> **Brief**:
Beginning with the first line, transcribe the entries below exactly through the line containing "(∀ (s : State) (o : RB), canIssue", inclusive.

[Stored data entries]
---------------

/-- The tuple matrix unit grants, steps, runs and reads as chapter 8 says (R198, R199, R203, R208, R209, R212, R213,
R215, R216, R220, R221, R222). The order of the checks where no rows are granted, when a waiting TMOP is sent, a
header base that is not aligned, a read that the stash cannot serve, that TMALG's fault leaves the translations
filled, which of two failures a step records, what cause holds after TMWAIT, that a fault without a handler counts as
delivered, the sizes of TMALGS's stores, and tval where an instruction names no tile follow the model's reading (log
entries 23, 110, 111, 112, 38, 140, 141, 154 and 147). -/
def Obligations.TupleMatrixUnit : Prop :=
  (∀ (s : State) (o : RB), canIssue s .execute 0 [o.b] [o.d] [] →
    let r := (srcOf s [o.b] 0).toNat
    let others := (((List.range 4).map (4 * (s.c / 4) + ·)).filter (· ≠ s.c)).map fun k => (s.core k).rows
    let g := min r (128 - others.foldl (· + ·) 0) / 32 * 32
    (r ∉ [32, 64, 96, 128] → Traps (.tmatt o) s o.form.len { code := 35 })
    ∧ (r ∈ [32, 64, 96, 128] → s.myCore.runs ≠ [] → Traps (.tmatt o) s o.form.len { code := 36 })
    ∧ (r ∈ [32, 64, 96, 128] → s.myCore.runs = [] → Completes (.tmatt o) s o.form.len (popAll s.h [o.b]
      ++ ([.core s.c fun c => { (if g = 0 then c else grantRows g c) with req := r }] ++ setD s.cur o.d (BitVec.ofNat 64 g)))))
  ∧ (∀ (s : State) (f : Form), canIssue s .execute 0 [] [] [] →
    (s.myCore.runs ≠ [] → Traps (.tmdet f) s f.len { code := 36 })
    ∧ (s.myCore.runs = [] → Completes (.tmdet f) s f.len [.core s.c fun c => { c with rows := 0 }])
    ∧ ∀ t, (ownsTile s.myCore t = true → Traps (.tmzero f t) s f.len { code := 36, val := BitVec.ofNat 64 t })
      ∧ (ownsTile s.myCore t = false → Completes (.tmzero f t) s f.len
        [.core s.c fun c => (c.setTile t []).setTst t fun q => { q with steps := 0 }]))
  ∧ (∀ (s : State) (o : RA), canIssue s .execute 0 [o.a] [] [] →
    let a := srcOf s [o.a] 0
    (a.toNat % 8 ≠ 0 → Traps (.tmalg o) s o.form.len { code := 10, val := a } ∧ Traps (.tmalgs o) s o.form.len { code := 10, val := a })
    ∧ (a.toNat % 8 = 0 →
      (∀ hd cs r r', scalarLoad s a 8 (Run.start s) = .ok (hd, r) →
        loadHalves s (a + 8) (8 ^ (ofLe hd % 4)) r = .ok (cs, r') →
        (∀ t, algOf (ofLe hd) cs = some t → Completes (.tmalg o) s o.form.len
          (popAll s.h [o.a] ++ (r'.out ++ [.core s.c fun c => { c with alg := t }])))
        ∧ (algOf (ofLe hd) cs = none → TrapsAfter (.tmalg o) s o.form.len r'.kept { code := 37 }))
      ∧ ∀ r, storePieces s 200 a s.myCore.alg.image (Run.start s) = .ok ((), r) →
        Completes (.tmalgs o) s o.form.len (popAll s.h [o.a] ++ r.out)))
  ∧ (∀ (s : State) (o : TOo) (ta tb : Ty), canIssue s .execute 0 [o.b] [] [] →
    let w := (srcOf s [o.b] 0).toNat
    let m := w % 256
    let n := w / 256 % 512
    let h := s.myHart
    let c := s.myCore
    tmType (w / 2 ^ 17 % 32) = some ta → tmType (w / 2 ^ 22 % 32) = some tb → w < 2 ^ 27 →
    1 ≤ m → m ≤ c.rows → 1 ≤ n → n ≤ 256 / c.alg.d →
    groupBad o.a (tmGroup m ta) = false → groupBad o.vb (tmGroup n tb) = false →
    (ta.isBlock = true ∨ tb.isBlock = true → axisSet h = false) →
    badBlock h o.a m ta = none → badBlock h o.vb n tb = none →
    (ownsTile c o.t = true → Traps (.tmop o) s o.form.len { code := 36, val := BitVec.ofNat 64 o.t })
    ∧ (c.runs = [] →
      let k := kStep c.alg o.ca o.cb (c.tile o.t) (regRows h o.a m ta) (regRows h o.vb n tb)
      Completes (.tmop o) s o.form.len (popAll s.h [o.b]
        ++ ([.core s.c fun c => (c.setTile o.t k.1).setTst o.t fun t => { t with steps := t.steps + 1 }] ++ setFlags s k.2))))
  ∧ (∀ (s : State) (o : TRo), canIssue s .execute 0 [] [] (groupRegs o.a 8) →
    let d := (groupRegs o.a 8).map (getX s.me)
    (∀ t, runFault s o.t d = some t → Traps (.tmrun o) s o.form.len t)
    ∧ (runFault s o.t d = none → s.myCore.runs.length < 4 → Completes (.tmrun o) s o.form.len
      ((flushCommitted (Run.start s) s.cur).out ++ [.core s.c fun c =>
        { c with runs := c.runs ++ [TmRun.mk o.t d o.ca o.cb s.pFs c.alg s.myHart.mfcLt 0 s.h] }])))
  ∧ (∀ (s : State) (o : TDo), canIssue s .execute 0 [o.b] [.x o.e] [] →
    let r := (srcOf s [o.b] 0).toNat
    (256 ≤ r ∨ s.myCore.ext ≤ r → Traps (.tmrd o) s o.form.len { code := 33, val := BitVec.ofNat 64 o.t })
    ∧ (r < 256 → r < s.myCore.ext →
      let val := fun (k : Nat) => (tget 0 ((s.myCore.tile o.t).filter fun p => p.1 / 256 == r) (256 * r + k)).toNat
      let us := popAll s.h [o.b] ++ ([.hart s.h fun h => ((List.range 256).map fun k => (k, val k)).foldl (putElem o.v 32) h]
        ++ setD s.cur (.x o.e) (BitVec.ofNat 64 (s.myCore.tst' o.t).steps.toNat))
      Completes (.tmrd o) s o.form.len us
      ∧ (∀ k, k < 256 → regElem ((applyAll us s).hart s.h) o.v 32 k =
          val k)
      ∧ (o.e ≠ 0 → getX ((applyAll us s).strand s.cur) o.e = BitVec.ofNat 64 (s.myCore.tst' o.t).steps.toNat)))
  ∧ (∀ (s : State) (o : TWo), canIssue s .execute 0 [o.b] [] [] →
    let r := (srcOf s [o.b] 0).toNat
    (ownsTile s.myCore o.t = true → Traps (.tmwr o) s o.form.len { code := 36, val := BitVec.ofNat 64 o.t })
    ∧ (ownsTile s.myCore o.t = false → (256 ≤ r ∨ s.myCore.ext ≤ r) →
      Traps (.tmwr o) s o.form.len { code := 33, val := BitVec.ofNat 64 o.t })
    ∧ (ownsTile s.myCore o.t = false → r < 256 → r < s.myCore.ext → trises 0 (s.myCore.tile o.t) = true →
      let row := (List.range 256).filterMap fun k =>
        if regElem s.myHart o.v 32 k = 0 then none else some (256 * r + k, BitVec.ofNat 32 (regElem s.myHart o.v 32 k))
      let us := popAll s.h [o.b] ++ [.core s.c fun c => c.setTile o.t ((c.tile o.t).filter (fun p => decide (p.1 < 256 * r)) ++ row
        ++ (c.tile o.t).filter fun p => decide (256 * r + 256 ≤ p.1))]
      Completes (.tmwr o) s o.form.len us
      ∧ ∀ j, tget 0 (((applyAll us s).core s.c).tile o.t) j =
          if j / 256 = r then BitVec.ofNat 32 (regElem s.myHart o.v 32 (j % 256)) else tget 0 (s.myCore.tile o.t) j))
  ∧ (∀ (s : State) (o : TSo), canIssue s .execute 0 [] [o.d] [] →
    let q := s.myCore.tst' o.t
    Completes (.tmstat o) s o.form.len (writes s [] o.d (BitVec.ofNat 64 (tileStatus s.myCore o.t)))
    ∧ (ownsTile s.myCore o.t = true → exec (.tmwait o) s = .next (waitAt s s.cur false))
    ∧ (ownsTile s.myCore o.t = false → q.flt = true → exec (.tmwait o) s = .next (takeTrap (applyAll
        [.core s.c fun c => c.setTst o.t fun q => { q with flt := false, fl := 0 }] s) s.cur
        { code := 39, val := BitVec.ofNat 64 q.cause, elem := BitVec.ofNat 64 q.fstep.toNat } o.form.len))
    ∧ (ownsTile s.myCore o.t = false → q.flt = false → Completes (.tmwait o) s o.form.len
      ([.core s.c fun c => c.setTst o.t fun q => { q with fl := 0 }]
        ++ setD s.cur o.d (BitVec.ofNat 64 (tileStatus s.myCore o.t)) ++ setFlags s q.fl)))
  ∧ ∀ (s : State) (c t : Nat) (q : TmRun) (rest : List TmRun), s.dev.off = false → (s.core c).runs = q :: rest →
    q.tile = t →
    let p := partIx s q.hart
    let r := if (s.part p).halt.st = 0 then Run.start s else (Run.start s).add (countOps p (5760 + c / 4) 1)
    engineGoes s p (5760 + c / 4) 1 1 = true → Happens (.tmuKStep c t) s (runStep r c q).out

/-- The host's accesses, the link, held writes, walkers, the translator's ring and the resets act as 05, 09, 16, 22
and 24 say (R232, R229, R403, R404, R405, R124, R415, R337, R339, R414, R427). That a walk that meets a fault leaves
what it filled, the status of an invalidation, what a warm reset keeps, when host accesses reach memory, where the
decoder is placed, a record's values out of range, and the cases that Table 16.6 leaves open are the model's (log
entries 38, 37, 97, 98, 99, 126, 144 and 145). -/
def Obligations.HostTranslatorAndResetEvents : Prop :=
  (∀ s : State, s.dev.off = false →
    (∀ c blk b, (s.core c).wc.find? (fun b => b.pa == blk && decide (b.since + (s.core c).wcwait ≤ s.cycles c)) = some b →
      exec (.wcTimeout c blk) s = .next (applyAll (wcFlushBlock (Run.start s) c b).out s))
    ∧ (∀ h va, canonical va.toNat = true → ¬ (windowBase ≤ va.toNat ∧ va.toNat < 2 ^ 56) →
      (spaceOf s h).user = true → tlbFind s (spaceOf s h) va.toNat = none →
      (∀ e n r, fillTlb (Run.start s) (spaceOf s h) (va.toNat % 2 ^ 57) = .ok (e, n, r) →
        exec (.translationFill h va) s = .next (applyAll r.out s))
      ∧ ∀ t, fillTlb (Run.start s) (spaceOf s h) (va.toNat % 2 ^ 57) = .error t →
        exec (.translationFill h va) s = .next (applyAll t.2.out s))
    ∧ (∀ o : LinkOffer, o.width ∈ [16, 8, 4] → o.speed ∈ [64, 32] → o.flit256 = true →
      exec (.linkTraining o) s = .next (applyAll [.dev fun d =>
        { d with link := some ⟨o.width, o.speed, o.opts.filter supported, o.base⟩ }] s))
    ∧ (∀ o : LinkOffer, o.width ∉ [16, 8, 4] ∨ o.speed ∉ [64, 32] ∨ o.flit256 = false →
      exec (.linkTraining o) s = .next (applyAll [.dev fun d => { d with link := none }] s))
    ∧ (∀ l : Link, s.dev.link = some l →
      (∀ a n, 1 ≤ n → a % 64 + n ≤ 64 → a + n ≤ 2 ^ 40 →
        (shielded s (a / 4096) = false → exec (.hostRead (l.base + a) n) s = .next (applyAll
          [.dev fun d => { d with answer := some ((List.range n).map fun i => homeByte s none (a + i), false) }] s))
        ∧ (shielded s (a / 4096) = true → exec (.hostRead (l.base + a) n) s = .next (applyAll
          [.dev fun d => { d with hrej := d.hrej + 1 }, .dev fun d => { d with answer := some (List.replicate n 0, true) }] s)))
      ∧ (∀ a bs, bs ≠ [] → a % 64 + bs.length ≤ 64 → a + bs.length ≤ 2 ^ 40 →
        (shielded s (a / 4096) = false →
          exec (.hostWrite (l.base + a) bs) s = .next (applyAll ((putHome (Run.start s) none a bs).out ++ [wakeAll]) s))
        ∧ (shielded s (a / 4096) = true →
          exec (.hostWrite (l.base + a) bs) s = .next (applyAll [.dev fun d => { d with hrej := d.hrej + 1 }] s)))
      ∧ (∀ a bs, bs ≠ [] → a % 64 + bs.length ≤ 64 → 2 ^ 51 ≤ a → a + bs.length ≤ 2 ^ 52 →
        exec (.hostLineWrite a bs) s = .next (applyAll ((putHome (Run.start s) none a bs).out ++ [wakeAll]) s))
      ∧ ∃ t, exec .spdmMeasurementRequest s = .next t ∧ t.mem = s.mem ∧ t.dev.spdm.take 3 =
        [measReg firmwareDigest (s.dev.meas.getD 0 []), measReg translatorId (s.dev.meas.getD 1 []),
         measReg monitorDigest (s.dev.meas.getD 2 [])])
    ∧ ∀ p q, nextRequest s p = some q →
      (∀ us, dbl q.bytes 0 = 1 → serveModule s p q true = some us → exec (.xlateTranslate p) s = .next (applyAll us s))
      ∧ (∀ us, dbl q.bytes 0 = 2 → serveModule s p q false = some us → exec (.xlateLookup p) s = .next (applyAll us s))
      ∧ (∀ us, dbl q.bytes 0 = 3 →
        answer p q { key := requestKey q, status := 1, rsize := (s.dev.barn.filter fun e => e.key == requestKey q).length }
          (eraseBarn s q.run fun e => e.key == requestKey q).2 = some us → exec (.xlateInvalidateKey p) s = .next (applyAll us s))
      ∧ ∀ us, dbl q.bytes 0 = 4 →
        answer p q { key := requestKey q, status := 1, rsize := s.dev.barn.length } (eraseBarn s q.run fun _ => true).2 = some us →
        exec (.xlateInvalidateAll p) s = .next (applyAll us s))
  ∧ (∀ (s : State) (c : CfgRec), ∃ t, exec (.coldReset c) s = .next t ∧ t.strands = [] ∧ t.harts = [] ∧ t.cores = [] ∧ t.parts = []
    ∧ t.gangs = [] ∧ t.slots = [] ∧ t.lofts = [] ∧ t.cmds = [] ∧ t.dev.claims = [] ∧ t.dev.tags = [] ∧ t.dev.link = none
    ∧ ∀ a, a < 2 ^ 40 → tget 0 t.mem a = 0)
  ∧ ∀ (s : State) (c : CfgRec), s.dev.off = false → ∃ t, exec (.warmReset c) s = .next t ∧ t.strands = [] ∧ t.harts = []
    ∧ t.cores = [] ∧ t.parts = [] ∧ t.gangs = [] ∧ t.slots = [] ∧ t.lofts = [] ∧ t.cmds = [] ∧ t.dev.tags = [] ∧ t.dev.link = none
    ∧ (∀ a, a / 4096 ∈ taggedFrames s → tget 0 t.mem a = 0)
    ∧ (s.memOk → ∀ a, a / 4096 ∉ taggedFrames s → tget 0 t.mem a = tget 0 s.mem a)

---------------

> **Answer to the exercise**:
/-- The tuple matrix unit grants, steps, runs and reads as chapter 8 says (R198, R199, R203, R208, R209, R212, R213,
R215, R216, R220, R221, R222). The order of the checks where no rows are granted, when a waiting TMOP is sent, a
header base that is not aligned, a read that the stash cannot serve, that TMALG's fault leaves the translations
filled, which of two failures a step records, what cause holds after TMWAIT, that a fault without a handler counts as
delivered, the sizes of TMALGS's stores, and tval where an instruction names no tile follow the model's reading (log
entries 23, 110, 111, 112, 38, 140, 141, 154 and 147). -/
def Obligations.TupleMatrixUnit : Prop :=
  (∀ (s : State) (o : RB), canIssue s .execute 0 [o.b] [o.d] [] →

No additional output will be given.